Но я не испугался. Языки всегда давались мне поразительно легко. Я ненавидел все школьные предметы, за исключением английского и арабского. Знакомство с другим языком напоминало погружение в сложную игру с ее новыми понятиями, правилами и словами, абсолютно чуждыми для непосвященных. Здесь ты тоже переходил с уровня на уровень и зарабатывал «жизни» — жизни в иной игровой среде. Пожалуй, это единственное, что хоть как-то могло отвлечь меня от компа. И если уж я за месяц научился худо-бедно болтать по-арабски, всего лишь общаясь с рабочими, которые делали ремонт нашего дома, то стоило ли бояться каких-то там языков программирования?

— Покажи мне начало, — сказал я. — Только начало, дальше я сам.

Темпест покачал головой:

— С чего это вдруг я буду тебя учить, Клайв? Уроки стоят денег.

— Сколько?

— Двести за час, — зарядил он, уверенный, что уж теперь-то я оставлю его в покое.

Деньги я взял у родителей, честно объявив, что хочу учиться программированию. Само собой, предки пришли в совершеннейший восторг: наконец-то оболтус решил заняться чем-то путным! Думаю, они согласились бы заплатить и несколько тысяч, но мне хватило двух уроков и списка литературы. Месяц спустя я написал первую игру — кривую, корявую, но свою. В тот год мне только-только исполнилось двенадцать. Так я попал в вундеркинды, хотя на деле всего лишь боролся со скукой. Со скукой, то есть с мыслями и с голосами, которые посягали на мою погремушку, на ее нескончаемый шум, оглушающий голову и заглушающий душу.

Четыре года спустя меня приняли в университет на компьютерные науки. Необходимые для этого баллы аттестата зрелости я, конечно, не заслужил — скорее, мне их выправили, невзирая на постыдную неуспеваемость по всем предметам, кроме языковых. Звание вундеркинда, как заработанный в игре волшебный ключик, открывает многие неприступные пещеры и запертые сундуки.
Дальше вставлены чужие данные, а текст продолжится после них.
-- ==== Sys2Proof/Machine/Fetch.lean ====
section
/-! DEFINITION. Forming the selector word of the next micro-operation (30_encoding.md R62, R63), and putting a given
word where it is formed from. -/

namespace Sys2Proof.Machine

/-- What the block finds before a micro-operation. -/
inductive Fetch where
  /-- No NEXT is outstanding and reset is not asserted: the block is idle (42_interface_control.md R161, R165). -/
  | idle
  /-- The NEXT needs an input item and none is offered: the block waits (42_interface_control.md R163). -/
  | wait
  /-- The selector word of the micro-operation to run. -/
  | word (w : Sel)
deriving DecidableEq, Repr

/-- `SEL[12:0]` (30_encoding.md R62). Bits 8..0 are the head item's where R63 asks for it, and else not sampled: here 0. -/
def State.formSel (s : State) (item : Option InItem) : Sel :=
  match item with
  | some it => packSel s.rst s.cfg.dir.bit s.done s.pendV it.eos it.data
  | none => packSel s.rst s.cfg.dir.bit s.done s.pendV false 0

/-- The selector word, with the input item sampled only when the selection procedure asks for it (30_encoding.md R63). -/
def State.fetch (s : State) : Fetch :=
  if s.rst then .word (s.formSel none)
  else if !s.nextReq then .idle
  else if s.pendV || s.done then .word (s.formSel none)
  else match s.inq with
    | [] => .wait
    | it :: _ => .word (s.formSel (some it))

/-- The coming host actions with one step left to the block before them. With no action coming the block runs anyway. -/
def grantStep : List HostAct → List HostAct
  | [] => []
  | l => .micro :: l

/-- A NEXT outstanding, reset not asserted, and the direction given: what the rows of one elaboration have in common. -/
def State.placeRun (s : State) (d : Dir) : State :=
  { s with cfg := { s.cfg with dir := d }, rst := false, nextReq := true, host := grantStep s.host }

/-- The state in which the selection procedure picks the micro-operation: exactly the bits its row samples are set
(30_encoding.md R62, R64), the `DIR` bit by elaborating for that direction. With `PEND_V` an encoder gets a symbol into
`PEND`, where nothing was pending, as it would else not be a state of 10_state.md R31 (log entry 11). -/
def State.placeInstr (s : State) (w : Sel) : Instr → State
  | .reset     => { s with rst := true, host := grantStep s.host }
  | .encEmit   => { s.placeRun .enc with pendV := true, pend := if s.pendV then s.pend else romAlpha s.cfg 0 }
  | .encEnd    => { s.placeRun .enc with pendV := false, done := true }
  | .encEos    => { s.placeRun .enc with pendV := false, done := false, inq := ⟨true, selData w⟩ :: s.inq }
  | .encByte b => { s.placeRun .enc with pendV := false, done := false, inq := ⟨false, b⟩ :: s.inq }
  | .decEmit   => { s.placeRun .dec with pendV := true }
  | .decEnd    => { s.placeRun .dec with pendV := false, done := true }
  | .decEos    => { s.placeRun .dec with pendV := false, done := false, inq := ⟨true, selData w⟩ :: s.inq }
  | .decSym c  => { s.placeRun .dec with pendV := false, done := false, inq := ⟨false, c⟩ :: s.inq }

/-- The state whose next step forms the selector word `w`. A number that is no selector word leaves the state alone. -/
def State.placeWord (s : State) (w : Nat) : State :=
  match decodeWord w with
  | .ok i => s.placeInstr (BitVec.ofNat 13 w) i
  | .error _ => s

end Sys2Proof.Machine
end

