-- ==== Sys2Proof/Machine/Block.lean ====
section
/-! DEFINITION. One step of the block, and one action of its host. -/

namespace Sys2Proof.Machine

/-- One micro-operation, or none: idle and waiting change nothing (42_interface_control.md R161, R163, R165). -/
def blockStep (s : State) : Host.Outcome State Fault Refusal :=
  match s.fetch with
  | .idle => .next s
  | .wait => .next s
  | .word w =>
    match decodeSel w with
    | .ok i => exec i s
    | .error _ => .refused .noOperation

/-- What an action of the host does by itself (42_interface_control.md R161, R162). `micro` does nothing: it leaves the
step to the block. `setRst` only drives the level: that a level lowered again by the next action has run a RESET is
`actionStep`'s part (log entry 17). What R208 c and d say a model refuses is refused. -/
def hostStep (a : HostAct) (s : State) : Host.Outcome State Fault Refusal :=
  match a with
  | .offer it => .next { s with inq := s.inq ++ [it] }
  | .request => if s.nextReq then .refused .secondNext else .next { s with nextReq := true }
  | .setRst level => .next { s with rst := level }
  | .micro => .next s
  | .reconfigure c => if c = s.cfg then .next s else .refused .configChange
  | .secondHost => .refused .twoHosts

/-- The action leaves the step to the block (log entry 4). -/
def HostAct.leavesStep : HostAct → Bool
  | .micro         => true
  | .offer _       => false
  | .request       => false
  | .setRst _      => false
  | .reconfigure _ => false
  | .secondHost    => false

/-- The block runs in a step with this host action: when the action leaves the step to it, and in any case while reset is
asserted. So every assertion of reset is followed by a RESET before anything else happens, even when the host lowers the
level with its very next action (70_reset_and_hazards.md R220 b, 60_exceptions.md R202). How many RESETs run while the
level is high is the model's choice: one a step (DESIGN CHOICE, log entry 17). -/
def State.runsWith (s : State) (a : HostAct) : Bool :=
  s.rst || a.leavesStep

/-- The host's action after what the block did in the same step. -/
def thenHost (a : HostAct) (o : Host.Outcome State Fault Refusal) : Host.Outcome State Fault Refusal :=
  match o with
  | .next t => hostStep a t
  | .fault f => .fault f
  | .refused r => .refused r

/-- A step with a host action: the block first, if it runs, and then the action. -/
def actionStep (a : HostAct) (s : State) : Host.Outcome State Fault Refusal :=
  if s.runsWith a then thenHost a (blockStep s) else hostStep a s

/-- One step of the instance with its host: with the host's next action if one is coming, and else of the block alone
(log entry 4). An ill-formed configuration is refused (60_exceptions.md R208 a). -/
def stepOnce (s : State) : Host.Outcome State Fault Refusal :=
  if s.cfg.wf = false then .refused .illFormedConfig
  else match s.host with
    | [] => blockStep s
    | a :: rest => actionStep a { s with host := rest }

end Sys2Proof.Machine
end

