-- ==== Sys2Proof/Machine/Step.lean ====
section
/-! DEFINITION. The step function, and the state that is about to run a given selector word. -/

namespace Sys2Proof.Machine

/-- One step: one host action, one micro-operation, or an idle or waiting block (log entries 4 and 7). -/
def step (s : State) : Host.Outcome State Fault Refusal :=
  stepOnce s

/-- The state whose very next step runs the micro-operation of the selector word `w` (log entry 11). The table gives
every row its whole 13-bit word, so the number of bits is not needed. -/
def State.withFetchWord (s : State) (_nbits w : Nat) : State :=
  s.placeWord w

end Sys2Proof.Machine
end

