-- ==== Sys2Proof/Tests/Slice0.lean ====
section
/-! SUPPORT. Tests of single steps against 95_test_vectors.md (the row's name stands in each docstring), the smoke tests
of the checks, and for every statement of Certificates/Slice0/Obligations.lean that has hypotheses a concrete state that
meets them, one for each clause. -/

namespace Sys2Proof.Tests

open Sys2Proof Sys2Proof.Machine

set_option Elab.async false

/-! ### Helpers -/

/-- The encoder and the decoder with the default alphabet, on which the vectors' symbol bytes rest. -/
def encC : Config := Config.default
def decC : Config := { Config.default with dir := .dec }

/-- A pulled encoder or decoder with the given registers and offered items. -/
def encAt (acc : Nat) (nbits : Count) (inq : List InItem) : State :=
  { State.fresh encC with acc := acc, nbits := nbits, inq := inq, nextReq := true }
def decAt (acc : Nat) (nbits : Count) (inq : List InItem) : State :=
  { State.fresh decC with acc := acc, nbits := nbits, inq := inq, nextReq := true }

/-- The same with a held first digit. -/
def decFd (acc : Nat) (nbits : Count) (fd : Digit) (inq : List InItem) : State :=
  { decAt acc nbits inq with fdV := true, fd := fd }

/-- A data item, and the EOS item. -/
def dat (b : Byte) : InItem := ⟨false, b⟩
def eos : InItem := ⟨true, 0⟩

/-- What a test looks at: `ACC`, `NBITS`, `PEND_V`, `PEND`, the items emitted, and whether a NEXT is outstanding. -/
def seen (t : State) : Nat × Count × Bool × Byte × List OutItem × Bool :=
  (t.acc, t.nbits, t.pendV, t.pend, t.outs, t.nextReq)

/-- An outcome that is a next state with a property, from an evaluation. -/
theorem next_of {o : Host.Outcome State Fault Refusal} {p : State → Bool}
    (h : (nextState? o).any p = true) : ∃ t, o = .next t ∧ p t = true := by
  cases o with
  | next t => exact ⟨t, rfl, by simpa [nextState?] using h⟩
  | fault f => simp [nextState?] at h
  | refused r => simp [nextState?] at h

/-! ### The checks refuse what is ill-formed -/

theorem test_wf_default : Config.default.wf = true := by decide +kernel
theorem test_wf_refuses_90_entries : { encC with alphabet := defaultAlphabet.tail }.wf = false := by decide +kernel
theorem test_wf_refuses_92_entries : { encC with alphabet := 0x20#8 :: defaultAlphabet }.wf = false := by decide +kernel
theorem test_wf_refuses_a_repeated_entry : { encC with alphabet := 0x22#8 :: defaultAlphabet.tail }.wf = false := by
  decide +kernel
theorem test_wf_refuses_a_narrow_accumulator : { encC with accW := 20 }.wf = false := by decide +kernel
theorem test_wf_accepts_21_bits : { encC with accW := 21 }.wf = true := by decide +kernel
theorem test_legalIn_refuses_the_other_direction :
    Instr.legalIn (.decSym 0x66) .enc = false ∧ Instr.legalIn .encEos .dec = false ∧ Instr.legalIn .reset .dec = true := by
  decide
theorem test_outWordOk_refuses_data_in_an_end_item : outWordOk 0x101#9 = false ∧ outWordOk 0x100#9 = true := by decide
theorem test_decodeWord_refuses_a_wide_word : decodeTableWord 16 8192 = none := by decide
theorem test_ill_formed_configuration_is_refused :
    step { State.reset with cfg := { encC with accW := 20 } } = .refused .illFormedConfig := by rfl
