-- ==== Sys2Proof/Machine/Operands.lean ====
section
/-! DEFINITION. The values on the wire (11_control_port_formats.md R189 to R194): numbers, codes, the 34-byte window record, the
AMEND mask, result codes. Reading an operand answers none where the value names nothing; the command that asks says with which result
it is then refused. -/

namespace Sys2Proof.Machine

/-! ### Numbers -/

/-- Argument byte n, counted from 0. -/
def arg (args : List Byte) (n : Nat) : Byte := args.getD n 0#8

/-- The number a byte carries. -/
def num (args : List Byte) (n : Nat) : Nat := (arg args n).toNat

/-- The number two bytes carry, the first the more significant (R189). -/
def num2 (args : List Byte) (n : Nat) : Nat := num args n * 256 + num args (n + 1)

/-- A number as one byte. -/
def byte (n : Nat) : Byte := BitVec.ofNat 8 n

/-- A number as two bytes, big-endian (R189). -/
def bytes2 (n : Nat) : List Byte := [byte (n / 256), byte n]

/-- The record a byte names, of `n` records. -/
def ident (n : Nat) (b : Byte) : Option (Fin n) :=
  if h : b.toNat < n then some ⟨b.toNat, h⟩ else none

/-- A value clamped on the whole number carried (R189). -/
def clamp (most v : Nat) : Fin (most + 1) := ⟨min v most, by omega⟩

/-- A yes or no setting carried as a byte of its own: 00h or 01h (R189). -/
def yesNo (b : Byte) : Option Bool :=
  if b = 0x00#8 then some false else if b = 0x01#8 then some true else none

/-- A yes or no setting in a response. -/
def flagByte (b : Bool) : Byte := if b then 0x01#8 else 0x00#8

/-- Three bytes as a colour. -/
def colourAt (args : List Byte) (n : Nat) : Colour := ⟨arg args n, arg args (n + 1), arg args (n + 2)⟩

def Colour.bytes (c : Colour) : List Byte := [c.r, c.g, c.b]

/-- A field that names a record reads FFh when its value is none (R189, R192). -/
def orNone {n : Nat} : Option (Fin n) → Byte
  | none => 0xFF#8
  | some i => byte i

/-! ### Codes (table of R189) -/

def formatOf (b : Byte) : Option Format :=
  if b = 0x00#8 then some .fhd else if b = 0x01#8 then some .hd else none

def rateOf (b : Byte) : Option Rate :=
  if b = 50#8 then some .r50 else if b = 60#8 then some .r60 else none

def carouselModeOf (b : Byte) : Option CarouselMode :=
  if b = 0x00#8 then some .loop else if b = 0x01#8 then some .once else none

def keyModeOf (b : Byte) : Option KeyMode :=
  if b = 0x00#8 then some .press else if b = 0x01#8 then some .repeating else none

def lineModeOf (b : Byte) : Option LineMode :=
  if b = 0x00#8 then some .level else if b = 0x01#8 then some .pulse else none

def clearModeOf (b : Byte) : Option ClearMode :=
  if b = 0x00#8 then some .readClears else if b = 0x01#8 then some .writeClears else none

def sensitivityOf (b : Byte) : Option Sensitivity :=
  if b = 0x00#8 then some .edge else if b = 0x01#8 then some .level else none

def DisplayMode.code : DisplayMode → Byte
  | .feed => 0x01#8
  | .holding => 0x02#8
  | .substituted => 0x03#8
  | .slated => 0x04#8
  | .colour => 0x05#8

def ScreenMode.code : ScreenMode → Byte
  | .off => 0x00#8
  | .running => 0x01#8
  | .standby => 0x02#8

def Format.code : Format → Byte
  | .fhd => 0x00#8
  | .hd => 0x01#8

def Rate.code : Rate → Byte
  | .r50 => 50#8
  | .r60 => 60#8

def ProbeSlot.code : ProbeSlot → Byte
  | .empty => 0x00#8
  | .waiting _ _ => 0x01#8
  | .answered _ => 0x02#8

def ProbeOutcome.code : ProbeOutcome → Byte
  | .none => 0x00#8
  | .window => 0x01#8
  | .screenOff => 0x0C#8

def PointKind.code : PointKind → Byte
  | .border => 0x01#8
  | .picture => 0x02#8

def Presence.code : Presence → Byte
  | .absent => 0x00#8
  | .acquiring _ => 0x01#8
  | .present _ => 0x02#8

def CarouselState.code : CarouselState → Byte
  | .stopped => 0x00#8
  | .running => 0x01#8
  | .ended => 0x02#8

def Request.code : Request → Byte
  | .none => 0x00#8
  | .start => 0x01#8
  | .stop => 0x02#8

def CarouselMode.code : CarouselMode → Byte
  | .loop => 0x00#8
  | .once => 0x01#8

def KeyMode.code : KeyMode → Byte
  | .press => 0x00#8
  | .repeating => 0x01#8

def LineMode.code : LineMode → Byte
  | .level => 0x00#8
  | .pulse => 0x01#8

def ClearMode.code : ClearMode → Byte
  | .readClears => 0x00#8
  | .writeClears => 0x01#8

def Sensitivity.code : Sensitivity → Byte
  | .edge => 0x00#8
  | .level => 0x01#8

def Party.code : Party → Byte
  | .link => 0x01#8
  | .panel => 0x02#8

/-- The result codes (R194). -/
def ResultCode.code : ResultCode → Byte
  | .ok => 0x01#8
  | .pending => 0x02#8
  | .notReady => 0x03#8
  | .badOpcode => 0x04#8
  | .badArgument => 0x05#8
  | .badGeometry => 0x06#8
  | .freeHandle => 0x07#8
  | .noHandles => 0x08#8
  | .stageHeld => 0x09#8
  | .stageSealed => 0x0A#8
  | .stageEmpty => 0x0B#8
  | .screenOff => 0x0C#8
  | .screenRunning => 0x0D#8
  | .retiring => 0x0E#8
  | .carouselBusy => 0x0F#8
  | .carouselEmpty => 0x10#8
  | .carouselEnded => 0x11#8
  | .chainLoop => 0x12#8
  | .sceneEmpty => 0x13#8
  | .sceneFull => 0x14#8
  | .probeBusy => 0x15#8
  | .noProbe => 0x16#8
  | .refused => 0x17#8

/-- A key's last outcome (table of R189). -/
def KeyOutcome.code : KeyOutcome → Byte
  | .none => 0x00#8
  | .done => 0x80#8
  | .partly => 0x81#8
  | .refusal code => code.code

/-! ### The window record (11.3, R190) -/

/-- Bytes 2 to 9: the corners, each clamped before any other test; none for an inverted rectangle (R6). -/
def recordRect (r : List Byte) : Option Rect :=
  let rect : Rect := ⟨clamp 4095 (num2 r 2), clamp 4095 (num2 r 4), clamp 4095 (num2 r 6), clamp 4095 (num2 r 8)⟩
  if rect.x0 ≤ rect.x1 ∧ rect.y0 ≤ rect.y1 then some rect else none

/-- Bytes 10 and 11: source kind and number; none for a code or a number that names nothing (R7). -/
def recordSource (r : List Byte) : Option Source :=
  if arg r 10 = 0x00#8 then (ident 12 (arg r 11)).map .input
  else if arg r 10 = 0x01#8 then (ident 16 (arg r 11)).map .carousel
  else if arg r 10 = 0x02#8 then some .slate
  else none

/-- Bytes 12 to 19 (R8). -/
def recordCrop (r : List Byte) : Crop :=
  ⟨clamp 4095 (num2 r 12), clamp 4095 (num2 r 14), clamp 4095 (num2 r 16), clamp 4095 (num2 r 18)⟩

/-- Bytes 28 to 31: loss policy, substitute input, hold limit; none for a code or a substitute that names nothing (R10). -/
def recordLoss (r : List Byte) : Option LossPolicy :=
  if arg r 28 = 0x00#8 then some (.hold (num2 r 30))
  else if arg r 28 = 0x01#8 then some .slate
  else if arg r 28 = 0x02#8 then (ident 12 (arg r 29)).map .substitute
  else none

/-- The field groups of AMEND WINDOW (R19). -/
inductive FieldGroup where
  | layer | rectangle | source | crop | opacity | border | slateColour | loss | fade | pin
  deriving DecidableEq, Repr

/-- The mask bit of a field group (11.4, R191). -/
def FieldGroup.bit : FieldGroup → Nat
  | .layer => 1
  | .rectangle => 2
  | .source => 3
  | .crop => 4
  | .opacity => 5
  | .border => 6
  | .slateColour => 7
  | .loss => 8
  | .fade => 9
  | .pin => 10

/-- The mask selects the group (R191). -/
def selects (mask : BitVec 16) (g : FieldGroup) : Bool := mask.getLsbD g.bit

/-- Every group, as PLACE WINDOW and STORE SCENE use a record (R14). -/
def everyGroup : BitVec 16 := 0xFFFF#16

/-- The selected groups of a record replace the same fields of a copy, in the order of tests of R14: rectangle, source kind and
number, loss policy and substitute. Groups that are not selected are neither tested nor stored (R14, R19, R191). -/
def editFields (mask : BitVec 16) (r : List Byte) (base : WindowFields) : Except ResultCode WindowFields :=
  match if selects mask .rectangle then recordRect r else some base.rect with
  | none => .error .badGeometry
  | some rect =>
    match if selects mask .source then recordSource r else some base.source with
    | none => .error .badArgument
    | some source =>
      match if selects mask .loss then recordLoss r else some base.loss with
      | none => .error .badArgument
      | some loss =>
        .ok
          { screen := base.screen
            layer := if selects mask .layer then clamp 15 (num r 1) else base.layer
            rect := rect
            source := source
            crop := if selects mask .crop then recordCrop r else base.crop
            opacity := if selects mask .opacity then clamp 64 (num r 20) else base.opacity
            borderWidth := if selects mask .border then clamp 15 (num r 21) else base.borderWidth
            borderColour := if selects mask .border then colourAt r 22 else base.borderColour
            slateColour := if selects mask .slateColour then colourAt r 25 else base.slateColour
            loss := loss
            fade := if selects mask .fade then clamp 63 (num r 32) else base.fade
            pinned := if selects mask .pin then (arg r 33).getLsbD 0 else base.pinned }

/-- A copy whose every field but the screen a whole record replaces. -/
def blankFields (k : ScreenId) : WindowFields where
  screen := k
  layer := 0
  rect := ⟨0, 0, 0, 0⟩
  source := .slate
  crop := ⟨0, 0, 0, 0⟩
  opacity := 0
  borderWidth := 0
  borderColour := ⟨0, 0, 0⟩
  slateColour := ⟨0, 0, 0⟩
  loss := .slate
  fade := 0
  pinned := false

/-- A whole record as the fields of a window of screen k, or the first failing test of R14. -/
def recordFields (k : ScreenId) (r : List Byte) : Except ResultCode WindowFields :=
  editFields everyGroup r (blankFields k)

def Source.bytes : Source → List Byte
  | .input i => [0x00#8, byte i]
  | .carousel c => [0x01#8, byte c]
  | .slate => [0x02#8, 0x00#8]

def LossPolicy.bytes : LossPolicy → List Byte
  | .hold limit => [0x00#8, 0x00#8] ++ bytes2 limit
  | .slate => [0x01#8, 0x00#8, 0x00#8, 0x00#8]
  | .substitute i => [0x02#8, byte i, 0x00#8, 0x00#8]

/-- A stored copy as the 34 bytes of a window record; an absent field reads 0 (R190). -/
def WindowFields.bytes (f : WindowFields) : List Byte :=
  [byte f.screen, byte f.layer]
    ++ bytes2 f.rect.x0 ++ bytes2 f.rect.y0 ++ bytes2 f.rect.x1 ++ bytes2 f.rect.y1
    ++ f.source.bytes
    ++ bytes2 f.crop.cx ++ bytes2 f.crop.cy ++ bytes2 f.crop.cw ++ bytes2 f.crop.ch
    ++ [byte f.opacity, byte f.borderWidth] ++ Colour.bytes f.borderColour ++ Colour.bytes f.slateColour
    ++ f.loss.bytes ++ [byte f.fade, flagByte f.pinned]

/-- A copy in a response; a copy that does not exist reads 0 in all 34 bytes (R190). -/
def copyBytes : Option WindowFields → List Byte
  | some f => f.bytes
  | none => List.replicate 34 0x00#8

end Sys2Proof.Machine
end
Когда настало время призыва в армию, я остался в академическом резерве — разрабатывать систему распознавания телефонных разговоров, значимых для военной разведки. Это уже было близко к тому, чем занимается Шерут — служба контрразведки и внутренней безопасности, и я не удивился, когда они предложили перейти к ним. Меня интервьюировал массивный наголо обритый человек неопределенного возраста, попросивший называть его «кэптэн Маэр».

— Шерут слегка отстал от нынешней моды, — сказал он. — Начальство думает, что нам пора набрать группу компьютерных фриков вроде тебя. Но лично мне больше нравится, что ты хорошо знаешь язык. Ну-ка, скажи по-арабски: «Я полный идиот и сукин сын, но считаю себя гением».

— На каком диалекте? — уточнил я. — Могу предложить иракский, ливанский, египетский и хевронский. Могу попробовать и на азатском, но там я не слишком силен.

— Выпендриваешься, да? — грустно проговорил кэптэн Маэр. — Ничего-ничего, в Шеруте и не таких обламывали.

Вообще-то я и не думал выпендриваться, ну разве что совсем чуть-чуть. Работа с системой распознавания в самом деле многому меня научила. К тому же в университете я привык к уважительному отношению и не собирался терпеть хамство от незнакомого здоровяка, будь он хоть капитан, хоть фельдмаршал. В конце концов я в Шерут не навязывался — они сами вызвали меня на интервью.

— Да вы просто мастер рекламы потенциального места работы, — сказал я, поднимаясь со стула. — За что отдельное спасибо. Передайте вашему начальству, что я не тот фрик, который подходит для обламывания.

— Подожди. Сядь, — он устало взмахнул рукой. — Извини, парень. Я не спал две ночи подряд. Сам понимаешь, время сейчас такое…

То время наивно полагалось «напряженным»: это был период терактов после соглашений Осло и триумфального возвращения Арафата. Никто тогда и понятия не имел, какое оно в действительности — по-настоящему «напряженное» время. Я сел, подумал и произнес на диалекте сирийских друзов:

— Ты полный идиот и сукин сын, но считаешь себя капитаном.

Кэптэн Маэр рассмеялся.

— Молодец, два ноль в твою пользу. Только «кэптэн» — это не капитанское звание, а что-то типа прозвища. Так у нас принято. Ты вот тоже будешь какой-нибудь «кэптэн». Например, кэптэн…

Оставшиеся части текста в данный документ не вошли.